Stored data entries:
↓↓↓

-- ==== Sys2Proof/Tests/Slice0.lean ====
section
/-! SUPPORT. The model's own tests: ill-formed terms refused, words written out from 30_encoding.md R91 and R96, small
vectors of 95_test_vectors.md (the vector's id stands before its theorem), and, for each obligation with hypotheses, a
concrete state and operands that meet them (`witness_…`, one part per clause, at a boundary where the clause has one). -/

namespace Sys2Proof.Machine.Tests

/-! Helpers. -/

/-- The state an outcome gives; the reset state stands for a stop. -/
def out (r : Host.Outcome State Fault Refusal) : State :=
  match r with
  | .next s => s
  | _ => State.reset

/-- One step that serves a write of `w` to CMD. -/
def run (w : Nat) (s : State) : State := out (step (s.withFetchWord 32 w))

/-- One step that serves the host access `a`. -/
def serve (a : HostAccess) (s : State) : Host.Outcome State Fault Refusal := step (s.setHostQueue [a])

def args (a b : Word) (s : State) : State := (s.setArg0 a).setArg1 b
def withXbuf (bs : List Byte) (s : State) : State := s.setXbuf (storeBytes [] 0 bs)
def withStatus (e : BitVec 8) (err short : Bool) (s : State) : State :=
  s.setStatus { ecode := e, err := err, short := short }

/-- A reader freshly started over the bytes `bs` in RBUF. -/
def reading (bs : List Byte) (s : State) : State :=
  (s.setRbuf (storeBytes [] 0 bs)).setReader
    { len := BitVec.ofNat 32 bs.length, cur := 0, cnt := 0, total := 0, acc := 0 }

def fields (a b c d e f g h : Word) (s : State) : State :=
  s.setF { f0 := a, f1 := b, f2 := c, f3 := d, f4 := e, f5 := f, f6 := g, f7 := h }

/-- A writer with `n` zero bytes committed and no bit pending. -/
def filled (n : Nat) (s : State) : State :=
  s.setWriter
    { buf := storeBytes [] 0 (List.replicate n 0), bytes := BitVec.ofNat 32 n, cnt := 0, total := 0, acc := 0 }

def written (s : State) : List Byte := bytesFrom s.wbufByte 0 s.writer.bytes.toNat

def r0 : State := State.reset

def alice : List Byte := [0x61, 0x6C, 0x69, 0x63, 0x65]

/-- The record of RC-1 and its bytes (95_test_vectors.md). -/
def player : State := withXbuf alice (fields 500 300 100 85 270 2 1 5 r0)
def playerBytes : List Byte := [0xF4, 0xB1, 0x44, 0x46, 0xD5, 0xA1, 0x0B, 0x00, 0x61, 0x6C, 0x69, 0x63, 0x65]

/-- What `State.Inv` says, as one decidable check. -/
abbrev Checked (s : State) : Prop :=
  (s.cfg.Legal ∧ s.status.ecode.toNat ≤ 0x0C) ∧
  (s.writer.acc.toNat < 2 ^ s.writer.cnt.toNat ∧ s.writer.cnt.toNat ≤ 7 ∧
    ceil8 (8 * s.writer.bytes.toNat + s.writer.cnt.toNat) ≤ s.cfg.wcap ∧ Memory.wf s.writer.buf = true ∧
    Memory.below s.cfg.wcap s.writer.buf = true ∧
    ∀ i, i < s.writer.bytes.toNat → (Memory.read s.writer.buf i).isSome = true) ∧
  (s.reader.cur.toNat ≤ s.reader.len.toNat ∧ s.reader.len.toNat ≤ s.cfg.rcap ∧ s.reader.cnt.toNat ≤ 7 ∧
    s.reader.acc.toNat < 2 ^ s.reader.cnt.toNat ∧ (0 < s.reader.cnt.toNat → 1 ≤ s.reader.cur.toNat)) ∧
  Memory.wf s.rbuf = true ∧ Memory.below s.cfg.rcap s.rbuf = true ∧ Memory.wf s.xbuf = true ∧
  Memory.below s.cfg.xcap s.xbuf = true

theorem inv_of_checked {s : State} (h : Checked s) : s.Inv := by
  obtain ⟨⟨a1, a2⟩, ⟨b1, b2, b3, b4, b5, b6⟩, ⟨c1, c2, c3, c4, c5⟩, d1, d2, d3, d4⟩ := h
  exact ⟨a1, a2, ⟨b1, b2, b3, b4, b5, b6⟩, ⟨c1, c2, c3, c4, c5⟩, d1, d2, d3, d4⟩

↑↑↑
↓↓↓

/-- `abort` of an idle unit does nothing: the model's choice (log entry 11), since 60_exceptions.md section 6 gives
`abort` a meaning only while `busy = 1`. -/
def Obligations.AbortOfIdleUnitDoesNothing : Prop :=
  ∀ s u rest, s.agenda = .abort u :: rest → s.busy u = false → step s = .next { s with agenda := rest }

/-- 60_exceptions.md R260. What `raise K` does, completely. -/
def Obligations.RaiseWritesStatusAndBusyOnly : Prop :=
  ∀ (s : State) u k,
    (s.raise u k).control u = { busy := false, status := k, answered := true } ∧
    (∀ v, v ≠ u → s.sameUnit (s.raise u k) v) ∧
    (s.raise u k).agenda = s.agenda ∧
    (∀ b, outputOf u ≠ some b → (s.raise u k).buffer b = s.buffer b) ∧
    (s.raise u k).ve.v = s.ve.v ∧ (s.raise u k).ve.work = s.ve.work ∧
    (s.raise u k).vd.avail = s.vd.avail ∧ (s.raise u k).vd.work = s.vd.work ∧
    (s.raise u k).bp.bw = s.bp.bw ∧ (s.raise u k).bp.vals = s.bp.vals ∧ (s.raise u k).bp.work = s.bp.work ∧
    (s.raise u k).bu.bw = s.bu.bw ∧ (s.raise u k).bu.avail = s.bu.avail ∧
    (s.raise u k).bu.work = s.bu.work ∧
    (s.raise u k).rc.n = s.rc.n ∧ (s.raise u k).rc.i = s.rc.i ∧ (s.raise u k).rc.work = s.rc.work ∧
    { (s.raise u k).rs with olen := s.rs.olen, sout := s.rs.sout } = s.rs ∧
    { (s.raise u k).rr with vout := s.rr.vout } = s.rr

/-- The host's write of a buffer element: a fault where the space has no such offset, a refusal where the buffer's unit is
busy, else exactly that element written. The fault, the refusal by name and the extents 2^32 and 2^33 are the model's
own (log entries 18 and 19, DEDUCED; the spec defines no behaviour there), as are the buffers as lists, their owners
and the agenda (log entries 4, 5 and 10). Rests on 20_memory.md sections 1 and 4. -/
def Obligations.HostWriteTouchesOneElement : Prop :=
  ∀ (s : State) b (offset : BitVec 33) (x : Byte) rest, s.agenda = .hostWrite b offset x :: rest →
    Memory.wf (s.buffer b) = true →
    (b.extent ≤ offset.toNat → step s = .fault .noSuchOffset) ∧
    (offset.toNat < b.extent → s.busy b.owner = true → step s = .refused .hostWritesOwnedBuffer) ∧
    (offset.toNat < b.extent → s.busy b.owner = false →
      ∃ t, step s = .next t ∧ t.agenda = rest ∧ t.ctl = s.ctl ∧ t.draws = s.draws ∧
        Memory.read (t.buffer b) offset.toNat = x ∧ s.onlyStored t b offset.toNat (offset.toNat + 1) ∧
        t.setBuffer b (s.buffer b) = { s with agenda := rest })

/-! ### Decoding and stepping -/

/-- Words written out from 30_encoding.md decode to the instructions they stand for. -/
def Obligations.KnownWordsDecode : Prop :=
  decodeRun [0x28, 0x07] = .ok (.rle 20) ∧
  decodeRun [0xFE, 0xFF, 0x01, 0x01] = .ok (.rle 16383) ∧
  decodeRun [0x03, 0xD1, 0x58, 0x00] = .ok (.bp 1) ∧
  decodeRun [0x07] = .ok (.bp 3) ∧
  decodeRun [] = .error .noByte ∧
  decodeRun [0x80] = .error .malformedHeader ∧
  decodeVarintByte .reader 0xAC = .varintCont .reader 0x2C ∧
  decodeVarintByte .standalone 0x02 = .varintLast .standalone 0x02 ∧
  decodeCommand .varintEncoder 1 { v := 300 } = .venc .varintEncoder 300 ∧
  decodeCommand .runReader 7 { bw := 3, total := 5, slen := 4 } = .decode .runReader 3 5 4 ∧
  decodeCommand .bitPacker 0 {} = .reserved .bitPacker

↑↑↑

Exercise details:
From the records above, copy only the lines starting with the line that holds "and the agenda" and going on through the line that holds "t.draws = s.draws ∧", exactly as written.

Result for this task:
and the agenda (log entries 4, 5 and 10). Rests on 20_memory.md sections 1 and 4. -/
def Obligations.HostWriteTouchesOneElement : Prop :=
  ∀ (s : State) b (offset : BitVec 33) (x : Byte) rest, s.agenda = .hostWrite b offset x :: rest →
    Memory.wf (s.buffer b) = true →
    (b.extent ≤ offset.toNat → step s = .fault .noSuchOffset) ∧
    (offset.toNat < b.extent → s.busy b.owner = true → step s = .refused .hostWritesOwnedBuffer) ∧
    (offset.toNat < b.extent → s.busy b.owner = false →
      ∃ t, step s = .next t ∧ t.agenda = rest ∧ t.ctl = s.ctl ∧ t.draws = s.draws ∧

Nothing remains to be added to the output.